Re: How to find a set of strings from character values?

deleted_user · Posted 10-23-2008 10:45 AM

Hi All,

I have a table containing telephone number fields which is set as character value.

We expect to get telephone numbers in a set format e.g. As a valid UK landline or mobile number.

Instead we seem to also get strings like HO, HOME, WORK, EX DIR etc.

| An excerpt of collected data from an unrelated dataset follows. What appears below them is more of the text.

-- ==== Sys2Proof/Machine/Tick.lean ====
section
/-! DEFINITION. One tick of the reference clock: what happens while no command comes (log entry 22). -/

namespace Sys2Proof.Machine

/-- The cycles that the slice watchdog counts move on (R497): those of the island's present clock (R35), but not while the partition is
PAUSED, the Shutter holds the island or a conduit's back-pressure holds the command (R263). -/
def Mach.cycleTick (m : Mach) : Mach :=
  let step (e : Nat × Pane) : Nat × Pane :=
    if m.core.stopped.contains e.1 || (e.2.mruns.isEmpty && e.2.vrun.isNone && e.2.split.isEmpty) then e
    else
      let f (r : Run) : Run :=
        if m.pstate r.cmd.part == psPaused || m.pressed e.1 r.cmd then r else { r with ran := r.ran + m.fld R.PNE_CLOCK_ACTUAL_MHZ [e.1] }
      (e.1, { e.2 with mrun := e.2.mrun.map f, mdrain := e.2.mdrain.map f, vrun := e.2.vrun.map f, split := e.2.split.map f })
  { m with core := { m.core with panes := m.core.panes.map step } }
/-- The step of a slice could end: every other command of it has ended, and its end has been asked for, by a close request or, for a serving step,
by every expected row having been sampled (R142). -/
def Mach.stepMayEnd (m : Mach) (p s : Nat) : Bool :=
  !m.stepBusy p s &&
  ((m.train p).steps.any (fun t => t.step == s && m.closeAsked p t) ||
   (List.range 32).any (fun n => m.pipePart n == p && (m.pipe n).opened.any (fun x => x.n % 2 ^ 32 == s && x.rowsDone)))
/-- Tiles are abandoned as soon as R142 says: one whose step could otherwise end while a partial is missing, and one whose ARRIVED is full while
slice 0 has not drained, whoever set its bits. -/
def Mach.tileTick (m : Mach) (p : Nat) : Mach :=
  if m.shut p then m
  else
    ((m.conf.cfg.panes p).flatMap (fun n => (m.pane n).split)).foldl (fun m r =>
      if r.cmd.part = p ∧ m.tileFull r = false ∧ (m.slotFull r = true ∨ m.stepMayEnd p r.cmd.desc.step = true) then
        m.abandonTile p r.cmd.slotAddr r.cmd.desc.step
      else m) m
/-- A tick of graticule time, 1 ns (R508): the clock, conduits, training phases, metering, overruns and promotions advance. -/
def Mach.tick (m : Mach) : Mach :=
  let m := { (if m.running then m.ringTick else m) with tickRegs := m.regs, moved := [] }.clockTick
  if !m.running then m
  else
    let ps := m.conf.cfg.parts
    let m := m.violTick.cycleTick
    let m := ((List.range 64).foldl (fun m c => m.cdTick c) m).countTick
    let m := ps.foldl (fun m p => (((m.trainTick p).paneTick p).promote p).tileTick p) m
    (List.range m.conf.cfg.groups.length).foldl (fun m g => m.overrunTick g) m

/-- The ROM ends at 20 ms, in the wipe of a pending transition or in self-test; without a valid firmware copy it goes on (R609, R621, R637;
log entry 30). -/
def State.romEnd (s : State) : State :=
  if s.m.fld R.PRT_STATUS_PHASE [] ≠ 1 ∨ s.m.now < 20000000 then s
  else if s.nv.pendingLc ≠ 0 then { s with m := s.m.setFld R.PRT_STATUS_PHASE [] 2 }
  else if s.m.sec.fwRun ≠ 0 then { s with m := s.m.setFld R.PRT_STATUS_PHASE [] 3 }
  else s
/-- A tick of the module: nothing happens without power or clock, and graticule time stands at 0 while RESET_N is low (R636, R637). -/
def State.tick (s : State) : State :=
  if s.ext.power && s.ext.resetN && s.ext.refclk then { s with m := s.m.tick }.romEnd else s

end Sys2Proof.Machine
end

Now I want to scan through all my telephone values to find how many of them have HO, HOME, WORK or EX DIR?

Can anyone help please.

Thanks a lot in advance,
Sree

IrishGuy · Posted 10-23-2008 12:03 PM

You can use the find function to find the substring. Check Language Reference Dictionary for the syntax for this. And you can output the results to 2 datasets if you want to view the records. E.g. something like

data strange_numbers (keep = phone_number) ok_numbers(keep = phone_number);
set mydataset;
if (find(phone_number, "HOM") > 0) or (find(teamid, "WORK") then output strange_numbers;
else
output ok_numbers;
run;

Or else you could use the retain statement to just get a running count of records that match and just output that as a total number.

If you want to get a bit more sophisticated you can use the prxparse functions to find a pattern in the data. This is more flexible. You could search for any letters for example or many different types of patterns.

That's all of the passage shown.